*WHAT TO WORK ON*
Pick out the lines in the listing below that contain the word "hddr" and copy them.

*DATA*
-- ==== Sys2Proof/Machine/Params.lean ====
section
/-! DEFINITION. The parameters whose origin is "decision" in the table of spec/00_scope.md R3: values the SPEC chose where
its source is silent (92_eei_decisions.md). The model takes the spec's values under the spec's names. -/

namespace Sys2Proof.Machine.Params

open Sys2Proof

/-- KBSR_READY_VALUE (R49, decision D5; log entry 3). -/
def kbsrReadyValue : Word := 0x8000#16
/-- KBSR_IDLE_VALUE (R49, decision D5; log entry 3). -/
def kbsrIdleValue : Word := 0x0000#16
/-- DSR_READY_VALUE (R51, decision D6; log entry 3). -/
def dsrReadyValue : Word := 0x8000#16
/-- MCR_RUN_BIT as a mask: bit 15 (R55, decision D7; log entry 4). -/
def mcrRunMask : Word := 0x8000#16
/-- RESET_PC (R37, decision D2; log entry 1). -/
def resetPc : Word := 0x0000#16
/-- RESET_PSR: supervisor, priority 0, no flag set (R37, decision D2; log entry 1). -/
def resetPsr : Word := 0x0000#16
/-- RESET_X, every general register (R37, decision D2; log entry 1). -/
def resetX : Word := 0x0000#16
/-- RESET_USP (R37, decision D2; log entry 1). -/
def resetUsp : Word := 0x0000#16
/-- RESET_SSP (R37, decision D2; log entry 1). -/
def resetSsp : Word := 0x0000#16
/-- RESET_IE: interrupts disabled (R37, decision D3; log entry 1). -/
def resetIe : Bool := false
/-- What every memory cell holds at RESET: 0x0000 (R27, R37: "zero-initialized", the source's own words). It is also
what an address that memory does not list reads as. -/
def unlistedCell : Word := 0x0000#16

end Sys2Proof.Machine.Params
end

* * *

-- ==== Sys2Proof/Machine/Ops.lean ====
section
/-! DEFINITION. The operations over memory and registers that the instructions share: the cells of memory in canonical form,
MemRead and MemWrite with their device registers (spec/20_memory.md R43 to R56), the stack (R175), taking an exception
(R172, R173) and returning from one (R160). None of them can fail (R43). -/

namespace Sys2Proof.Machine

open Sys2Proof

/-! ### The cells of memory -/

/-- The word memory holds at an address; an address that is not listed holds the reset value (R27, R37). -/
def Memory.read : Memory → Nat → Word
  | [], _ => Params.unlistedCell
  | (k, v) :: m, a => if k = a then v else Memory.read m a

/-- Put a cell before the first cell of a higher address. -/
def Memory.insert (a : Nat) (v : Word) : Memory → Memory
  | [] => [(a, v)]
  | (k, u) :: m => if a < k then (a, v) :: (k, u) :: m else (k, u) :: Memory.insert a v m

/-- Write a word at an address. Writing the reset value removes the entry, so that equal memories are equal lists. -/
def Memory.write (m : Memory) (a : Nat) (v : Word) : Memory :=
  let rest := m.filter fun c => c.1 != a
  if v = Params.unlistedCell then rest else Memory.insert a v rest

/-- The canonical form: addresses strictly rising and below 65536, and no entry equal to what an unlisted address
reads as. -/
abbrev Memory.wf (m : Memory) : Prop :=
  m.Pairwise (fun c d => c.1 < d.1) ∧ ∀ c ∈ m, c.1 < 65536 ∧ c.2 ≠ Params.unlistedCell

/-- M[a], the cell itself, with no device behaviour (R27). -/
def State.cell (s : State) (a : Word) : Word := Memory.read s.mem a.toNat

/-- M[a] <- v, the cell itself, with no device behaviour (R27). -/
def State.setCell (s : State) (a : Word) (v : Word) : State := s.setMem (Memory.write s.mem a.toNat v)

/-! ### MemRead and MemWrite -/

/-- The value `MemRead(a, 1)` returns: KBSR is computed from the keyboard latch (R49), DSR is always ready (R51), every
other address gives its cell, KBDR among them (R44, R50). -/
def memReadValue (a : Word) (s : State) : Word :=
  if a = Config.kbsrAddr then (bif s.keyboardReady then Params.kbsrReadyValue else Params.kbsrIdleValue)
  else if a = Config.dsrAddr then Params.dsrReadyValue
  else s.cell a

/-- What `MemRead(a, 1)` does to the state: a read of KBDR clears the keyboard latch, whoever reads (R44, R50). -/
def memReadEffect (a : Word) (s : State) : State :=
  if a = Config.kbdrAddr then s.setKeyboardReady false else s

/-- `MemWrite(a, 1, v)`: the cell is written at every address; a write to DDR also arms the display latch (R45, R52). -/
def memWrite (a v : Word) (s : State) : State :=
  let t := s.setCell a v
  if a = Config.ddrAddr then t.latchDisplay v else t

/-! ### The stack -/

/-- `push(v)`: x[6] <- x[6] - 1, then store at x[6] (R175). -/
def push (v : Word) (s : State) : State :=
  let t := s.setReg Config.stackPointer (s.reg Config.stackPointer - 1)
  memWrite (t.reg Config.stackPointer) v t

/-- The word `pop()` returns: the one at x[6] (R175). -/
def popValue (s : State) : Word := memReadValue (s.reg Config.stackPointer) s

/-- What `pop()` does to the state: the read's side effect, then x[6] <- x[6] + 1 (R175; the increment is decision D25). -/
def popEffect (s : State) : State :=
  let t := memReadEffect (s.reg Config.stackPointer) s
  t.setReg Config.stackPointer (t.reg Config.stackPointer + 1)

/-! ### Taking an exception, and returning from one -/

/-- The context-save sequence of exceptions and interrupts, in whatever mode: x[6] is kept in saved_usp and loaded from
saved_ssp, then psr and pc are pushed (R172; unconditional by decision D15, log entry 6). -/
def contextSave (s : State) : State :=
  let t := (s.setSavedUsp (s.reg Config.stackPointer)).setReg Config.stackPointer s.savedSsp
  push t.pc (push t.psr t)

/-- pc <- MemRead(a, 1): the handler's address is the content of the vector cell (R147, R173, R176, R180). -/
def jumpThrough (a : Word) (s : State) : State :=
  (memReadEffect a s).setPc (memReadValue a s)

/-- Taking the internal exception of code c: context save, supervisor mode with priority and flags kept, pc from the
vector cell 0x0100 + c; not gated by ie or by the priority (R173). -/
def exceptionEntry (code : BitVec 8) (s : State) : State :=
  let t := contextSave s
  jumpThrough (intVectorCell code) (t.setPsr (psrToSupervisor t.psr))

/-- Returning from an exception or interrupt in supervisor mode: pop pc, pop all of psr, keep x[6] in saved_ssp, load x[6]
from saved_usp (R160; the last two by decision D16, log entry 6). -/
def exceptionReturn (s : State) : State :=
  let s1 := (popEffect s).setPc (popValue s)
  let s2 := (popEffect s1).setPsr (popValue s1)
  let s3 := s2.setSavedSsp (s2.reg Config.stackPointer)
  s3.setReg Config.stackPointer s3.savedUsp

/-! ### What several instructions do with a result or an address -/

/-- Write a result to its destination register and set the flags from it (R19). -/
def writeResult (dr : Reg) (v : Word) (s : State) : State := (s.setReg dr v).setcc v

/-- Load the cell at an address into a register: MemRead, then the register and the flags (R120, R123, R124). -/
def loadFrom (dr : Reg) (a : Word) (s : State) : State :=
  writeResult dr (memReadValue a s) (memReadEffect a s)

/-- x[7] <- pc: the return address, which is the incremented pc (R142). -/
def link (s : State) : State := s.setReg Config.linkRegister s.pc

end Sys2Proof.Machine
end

...

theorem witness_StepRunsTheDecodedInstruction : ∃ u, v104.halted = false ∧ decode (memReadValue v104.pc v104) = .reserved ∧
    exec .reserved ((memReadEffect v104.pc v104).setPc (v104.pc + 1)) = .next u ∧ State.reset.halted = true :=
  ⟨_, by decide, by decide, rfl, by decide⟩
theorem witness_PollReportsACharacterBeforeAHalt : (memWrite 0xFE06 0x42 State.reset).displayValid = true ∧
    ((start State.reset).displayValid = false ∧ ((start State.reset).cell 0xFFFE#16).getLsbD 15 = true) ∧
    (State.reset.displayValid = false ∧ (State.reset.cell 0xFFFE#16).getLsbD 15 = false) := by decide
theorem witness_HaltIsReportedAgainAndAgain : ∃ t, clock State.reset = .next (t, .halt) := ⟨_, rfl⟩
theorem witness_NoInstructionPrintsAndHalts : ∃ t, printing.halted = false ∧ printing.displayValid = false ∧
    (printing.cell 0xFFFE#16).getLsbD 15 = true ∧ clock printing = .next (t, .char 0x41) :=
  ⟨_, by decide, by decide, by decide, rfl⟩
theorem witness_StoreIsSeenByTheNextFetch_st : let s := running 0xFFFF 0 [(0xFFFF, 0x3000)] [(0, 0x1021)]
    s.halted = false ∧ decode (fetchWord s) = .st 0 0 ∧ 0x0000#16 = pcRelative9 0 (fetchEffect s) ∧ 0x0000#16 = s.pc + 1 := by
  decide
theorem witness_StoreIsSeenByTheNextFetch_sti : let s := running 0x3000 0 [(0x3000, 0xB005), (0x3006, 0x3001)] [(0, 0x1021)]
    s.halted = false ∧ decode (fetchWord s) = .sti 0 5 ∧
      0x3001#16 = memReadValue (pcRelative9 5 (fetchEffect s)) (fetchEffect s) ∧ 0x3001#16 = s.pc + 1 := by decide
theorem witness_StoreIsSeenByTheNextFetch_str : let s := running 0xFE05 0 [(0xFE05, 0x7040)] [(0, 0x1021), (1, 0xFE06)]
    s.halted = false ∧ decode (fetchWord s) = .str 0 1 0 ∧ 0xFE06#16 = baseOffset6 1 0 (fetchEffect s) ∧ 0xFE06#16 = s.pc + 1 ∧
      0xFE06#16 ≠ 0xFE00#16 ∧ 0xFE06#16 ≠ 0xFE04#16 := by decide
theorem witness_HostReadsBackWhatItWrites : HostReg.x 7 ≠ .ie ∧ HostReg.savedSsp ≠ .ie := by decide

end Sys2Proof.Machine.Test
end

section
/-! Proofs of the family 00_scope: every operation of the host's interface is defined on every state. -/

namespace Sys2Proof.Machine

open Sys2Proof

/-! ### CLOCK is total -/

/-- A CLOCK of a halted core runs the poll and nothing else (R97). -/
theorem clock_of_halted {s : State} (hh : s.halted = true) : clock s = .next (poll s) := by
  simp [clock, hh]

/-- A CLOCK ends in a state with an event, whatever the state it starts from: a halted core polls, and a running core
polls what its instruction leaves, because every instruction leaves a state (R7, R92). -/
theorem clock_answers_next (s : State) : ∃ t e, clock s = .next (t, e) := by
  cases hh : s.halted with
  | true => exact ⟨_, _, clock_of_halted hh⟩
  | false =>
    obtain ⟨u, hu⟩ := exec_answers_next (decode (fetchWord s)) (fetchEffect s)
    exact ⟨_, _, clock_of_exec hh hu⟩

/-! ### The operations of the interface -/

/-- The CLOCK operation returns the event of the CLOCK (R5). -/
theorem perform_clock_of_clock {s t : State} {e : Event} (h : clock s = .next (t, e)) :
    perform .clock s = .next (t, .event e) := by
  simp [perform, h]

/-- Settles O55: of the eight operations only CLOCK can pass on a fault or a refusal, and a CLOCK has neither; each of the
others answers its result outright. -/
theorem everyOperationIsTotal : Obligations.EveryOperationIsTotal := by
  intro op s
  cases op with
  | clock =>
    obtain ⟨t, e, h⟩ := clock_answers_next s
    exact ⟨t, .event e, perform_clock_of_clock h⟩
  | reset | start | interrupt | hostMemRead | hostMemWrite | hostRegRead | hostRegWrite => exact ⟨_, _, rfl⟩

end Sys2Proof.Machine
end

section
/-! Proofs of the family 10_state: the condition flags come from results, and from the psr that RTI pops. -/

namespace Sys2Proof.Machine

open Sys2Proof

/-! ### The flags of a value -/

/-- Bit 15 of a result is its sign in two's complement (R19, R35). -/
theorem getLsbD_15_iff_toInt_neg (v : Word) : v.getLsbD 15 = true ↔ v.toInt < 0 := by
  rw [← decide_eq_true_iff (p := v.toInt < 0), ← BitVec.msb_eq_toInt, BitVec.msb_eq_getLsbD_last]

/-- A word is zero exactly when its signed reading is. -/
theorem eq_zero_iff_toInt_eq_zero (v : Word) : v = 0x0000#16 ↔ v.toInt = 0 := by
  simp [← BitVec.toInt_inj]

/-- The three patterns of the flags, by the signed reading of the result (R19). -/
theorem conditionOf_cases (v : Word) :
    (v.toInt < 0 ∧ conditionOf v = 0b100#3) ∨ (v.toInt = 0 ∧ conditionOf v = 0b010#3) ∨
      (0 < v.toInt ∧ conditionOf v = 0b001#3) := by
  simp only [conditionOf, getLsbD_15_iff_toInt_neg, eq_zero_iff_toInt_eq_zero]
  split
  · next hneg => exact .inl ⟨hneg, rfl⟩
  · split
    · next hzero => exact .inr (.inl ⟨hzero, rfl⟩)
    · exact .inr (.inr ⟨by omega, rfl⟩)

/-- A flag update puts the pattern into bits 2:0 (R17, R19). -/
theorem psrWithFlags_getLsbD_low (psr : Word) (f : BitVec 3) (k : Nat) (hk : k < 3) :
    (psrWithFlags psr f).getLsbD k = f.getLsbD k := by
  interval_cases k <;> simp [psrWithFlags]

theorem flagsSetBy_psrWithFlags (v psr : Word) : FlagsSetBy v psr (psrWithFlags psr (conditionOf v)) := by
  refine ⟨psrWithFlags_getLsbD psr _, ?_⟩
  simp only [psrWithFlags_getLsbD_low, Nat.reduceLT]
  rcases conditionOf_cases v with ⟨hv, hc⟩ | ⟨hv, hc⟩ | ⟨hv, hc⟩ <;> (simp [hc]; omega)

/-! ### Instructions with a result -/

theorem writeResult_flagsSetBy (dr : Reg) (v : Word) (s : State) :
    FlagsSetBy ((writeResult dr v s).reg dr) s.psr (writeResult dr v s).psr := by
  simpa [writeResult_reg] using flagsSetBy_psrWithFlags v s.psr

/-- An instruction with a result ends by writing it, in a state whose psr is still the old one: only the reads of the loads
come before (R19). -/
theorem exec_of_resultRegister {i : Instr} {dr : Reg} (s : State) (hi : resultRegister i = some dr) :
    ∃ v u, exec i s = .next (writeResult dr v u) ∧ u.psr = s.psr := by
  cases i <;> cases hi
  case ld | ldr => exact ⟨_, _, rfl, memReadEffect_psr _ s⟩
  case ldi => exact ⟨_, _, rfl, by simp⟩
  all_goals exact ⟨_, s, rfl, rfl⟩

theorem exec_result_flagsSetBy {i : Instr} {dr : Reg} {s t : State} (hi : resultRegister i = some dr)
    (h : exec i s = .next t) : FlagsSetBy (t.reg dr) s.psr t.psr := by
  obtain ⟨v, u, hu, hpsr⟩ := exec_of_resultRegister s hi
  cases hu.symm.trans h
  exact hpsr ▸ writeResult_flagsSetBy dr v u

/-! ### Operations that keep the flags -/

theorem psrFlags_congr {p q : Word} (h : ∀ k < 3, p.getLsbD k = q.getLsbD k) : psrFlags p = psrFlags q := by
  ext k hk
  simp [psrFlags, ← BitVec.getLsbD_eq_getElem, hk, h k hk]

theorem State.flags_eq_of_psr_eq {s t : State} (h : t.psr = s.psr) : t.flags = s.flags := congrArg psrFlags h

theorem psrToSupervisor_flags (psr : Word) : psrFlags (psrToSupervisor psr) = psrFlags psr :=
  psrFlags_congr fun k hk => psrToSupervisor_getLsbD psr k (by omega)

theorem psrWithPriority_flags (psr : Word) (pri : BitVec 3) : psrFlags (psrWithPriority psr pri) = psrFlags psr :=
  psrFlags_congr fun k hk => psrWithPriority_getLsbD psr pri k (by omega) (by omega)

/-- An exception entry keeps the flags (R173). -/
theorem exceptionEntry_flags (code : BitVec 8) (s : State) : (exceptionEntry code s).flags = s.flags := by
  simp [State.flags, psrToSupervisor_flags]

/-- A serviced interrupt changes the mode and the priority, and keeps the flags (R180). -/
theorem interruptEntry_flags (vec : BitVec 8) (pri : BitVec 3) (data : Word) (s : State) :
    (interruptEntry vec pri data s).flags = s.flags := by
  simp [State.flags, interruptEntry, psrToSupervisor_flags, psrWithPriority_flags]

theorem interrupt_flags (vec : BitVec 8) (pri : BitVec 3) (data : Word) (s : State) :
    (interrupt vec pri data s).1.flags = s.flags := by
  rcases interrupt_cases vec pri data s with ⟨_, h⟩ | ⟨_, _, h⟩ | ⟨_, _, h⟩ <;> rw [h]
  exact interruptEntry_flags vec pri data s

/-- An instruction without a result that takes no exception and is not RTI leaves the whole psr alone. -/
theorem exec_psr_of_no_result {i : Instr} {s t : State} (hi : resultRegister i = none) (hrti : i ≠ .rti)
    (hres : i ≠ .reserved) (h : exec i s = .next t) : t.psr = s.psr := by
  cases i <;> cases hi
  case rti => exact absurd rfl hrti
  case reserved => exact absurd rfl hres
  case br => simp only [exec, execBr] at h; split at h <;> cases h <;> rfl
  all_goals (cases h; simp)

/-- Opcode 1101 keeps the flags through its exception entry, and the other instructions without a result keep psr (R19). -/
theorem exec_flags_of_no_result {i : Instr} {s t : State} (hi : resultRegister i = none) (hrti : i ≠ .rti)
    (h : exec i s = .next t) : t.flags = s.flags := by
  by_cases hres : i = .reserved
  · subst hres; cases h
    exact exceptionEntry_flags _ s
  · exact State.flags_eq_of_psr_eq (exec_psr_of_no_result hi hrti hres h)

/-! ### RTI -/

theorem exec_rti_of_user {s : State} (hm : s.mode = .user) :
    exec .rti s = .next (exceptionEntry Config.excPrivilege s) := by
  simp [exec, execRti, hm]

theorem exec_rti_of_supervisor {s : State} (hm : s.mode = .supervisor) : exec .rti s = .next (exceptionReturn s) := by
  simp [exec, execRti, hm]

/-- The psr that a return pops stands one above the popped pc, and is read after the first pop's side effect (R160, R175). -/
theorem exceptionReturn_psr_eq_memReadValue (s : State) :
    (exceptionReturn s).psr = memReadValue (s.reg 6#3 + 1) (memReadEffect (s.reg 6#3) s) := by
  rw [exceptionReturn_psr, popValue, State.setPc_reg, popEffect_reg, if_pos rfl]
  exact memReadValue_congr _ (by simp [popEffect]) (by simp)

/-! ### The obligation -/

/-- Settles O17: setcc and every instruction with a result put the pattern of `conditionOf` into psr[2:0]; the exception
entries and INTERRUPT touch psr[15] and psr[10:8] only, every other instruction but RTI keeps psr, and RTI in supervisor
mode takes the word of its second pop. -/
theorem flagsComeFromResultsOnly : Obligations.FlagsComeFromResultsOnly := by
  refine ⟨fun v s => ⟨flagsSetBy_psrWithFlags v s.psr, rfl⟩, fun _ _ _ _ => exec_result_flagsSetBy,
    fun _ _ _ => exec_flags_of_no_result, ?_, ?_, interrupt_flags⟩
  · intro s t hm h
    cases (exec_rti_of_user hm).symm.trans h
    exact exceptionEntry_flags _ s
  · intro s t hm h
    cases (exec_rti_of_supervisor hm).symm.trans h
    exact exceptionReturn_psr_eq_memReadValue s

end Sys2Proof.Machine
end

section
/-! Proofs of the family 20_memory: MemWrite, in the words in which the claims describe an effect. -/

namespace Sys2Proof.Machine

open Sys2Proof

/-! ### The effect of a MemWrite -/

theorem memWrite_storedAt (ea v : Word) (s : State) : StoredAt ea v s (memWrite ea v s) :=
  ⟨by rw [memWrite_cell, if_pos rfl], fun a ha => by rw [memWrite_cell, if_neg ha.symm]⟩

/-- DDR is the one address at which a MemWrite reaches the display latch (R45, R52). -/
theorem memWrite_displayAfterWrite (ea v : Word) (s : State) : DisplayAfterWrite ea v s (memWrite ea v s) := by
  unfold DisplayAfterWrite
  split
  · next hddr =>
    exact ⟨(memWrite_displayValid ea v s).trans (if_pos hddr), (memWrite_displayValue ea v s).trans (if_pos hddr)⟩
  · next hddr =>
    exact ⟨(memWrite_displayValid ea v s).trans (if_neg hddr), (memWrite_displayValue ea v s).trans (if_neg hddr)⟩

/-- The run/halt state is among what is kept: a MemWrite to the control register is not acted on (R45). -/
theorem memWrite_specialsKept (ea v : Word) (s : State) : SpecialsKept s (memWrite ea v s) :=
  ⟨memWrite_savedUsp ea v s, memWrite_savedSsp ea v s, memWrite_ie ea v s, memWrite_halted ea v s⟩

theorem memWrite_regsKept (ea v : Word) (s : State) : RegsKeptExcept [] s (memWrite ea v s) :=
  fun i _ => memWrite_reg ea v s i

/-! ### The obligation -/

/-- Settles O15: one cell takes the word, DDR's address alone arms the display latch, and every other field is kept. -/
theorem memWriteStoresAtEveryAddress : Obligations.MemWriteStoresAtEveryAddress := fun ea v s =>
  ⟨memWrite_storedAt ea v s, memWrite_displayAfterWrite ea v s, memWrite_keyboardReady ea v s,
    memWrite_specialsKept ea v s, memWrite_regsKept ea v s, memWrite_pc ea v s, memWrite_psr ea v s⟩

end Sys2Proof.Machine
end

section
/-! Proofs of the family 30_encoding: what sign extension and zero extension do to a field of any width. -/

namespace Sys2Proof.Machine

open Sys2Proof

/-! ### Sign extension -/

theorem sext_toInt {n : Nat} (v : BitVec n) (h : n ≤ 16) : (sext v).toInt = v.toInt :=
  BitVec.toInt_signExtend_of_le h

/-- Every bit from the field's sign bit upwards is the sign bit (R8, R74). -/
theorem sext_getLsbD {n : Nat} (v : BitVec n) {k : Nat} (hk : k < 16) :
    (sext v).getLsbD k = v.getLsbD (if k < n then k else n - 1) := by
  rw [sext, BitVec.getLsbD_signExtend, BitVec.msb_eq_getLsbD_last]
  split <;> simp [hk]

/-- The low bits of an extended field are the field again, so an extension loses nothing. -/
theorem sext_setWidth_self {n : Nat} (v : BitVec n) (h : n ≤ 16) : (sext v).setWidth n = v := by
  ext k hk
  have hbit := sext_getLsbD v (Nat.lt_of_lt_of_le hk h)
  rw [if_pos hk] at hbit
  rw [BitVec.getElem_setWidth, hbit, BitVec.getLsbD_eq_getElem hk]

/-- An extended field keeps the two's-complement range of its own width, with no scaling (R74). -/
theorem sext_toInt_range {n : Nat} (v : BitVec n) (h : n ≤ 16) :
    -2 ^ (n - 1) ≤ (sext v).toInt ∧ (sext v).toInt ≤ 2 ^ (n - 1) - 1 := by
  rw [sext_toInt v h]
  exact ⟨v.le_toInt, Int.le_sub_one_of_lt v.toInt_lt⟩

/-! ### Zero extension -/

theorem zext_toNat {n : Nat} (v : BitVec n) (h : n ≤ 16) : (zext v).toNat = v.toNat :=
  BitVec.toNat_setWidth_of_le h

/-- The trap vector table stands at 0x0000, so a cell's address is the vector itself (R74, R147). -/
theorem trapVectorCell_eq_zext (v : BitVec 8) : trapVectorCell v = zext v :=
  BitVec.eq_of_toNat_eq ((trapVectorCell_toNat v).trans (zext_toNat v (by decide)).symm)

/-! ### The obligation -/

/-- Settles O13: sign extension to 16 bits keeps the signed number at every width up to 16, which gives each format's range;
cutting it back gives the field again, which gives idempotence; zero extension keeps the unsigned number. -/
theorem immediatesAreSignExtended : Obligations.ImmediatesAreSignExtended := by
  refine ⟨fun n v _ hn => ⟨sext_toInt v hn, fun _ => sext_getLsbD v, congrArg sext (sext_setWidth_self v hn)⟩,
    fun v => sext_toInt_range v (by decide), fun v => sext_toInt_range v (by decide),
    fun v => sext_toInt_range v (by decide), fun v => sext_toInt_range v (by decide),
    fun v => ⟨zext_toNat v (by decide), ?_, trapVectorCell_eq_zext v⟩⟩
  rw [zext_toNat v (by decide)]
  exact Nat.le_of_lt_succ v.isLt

*TASK RESULT*
  · next hddr =>
    exact ⟨(memWrite_displayValid ea v s).trans (if_pos hddr), (memWrite_displayValue ea v s).trans (if_pos hddr)⟩
  · next hddr =>
    exact ⟨(memWrite_displayValid ea v s).trans (if_neg hddr), (memWrite_displayValue ea v s).trans (if_neg hddr)⟩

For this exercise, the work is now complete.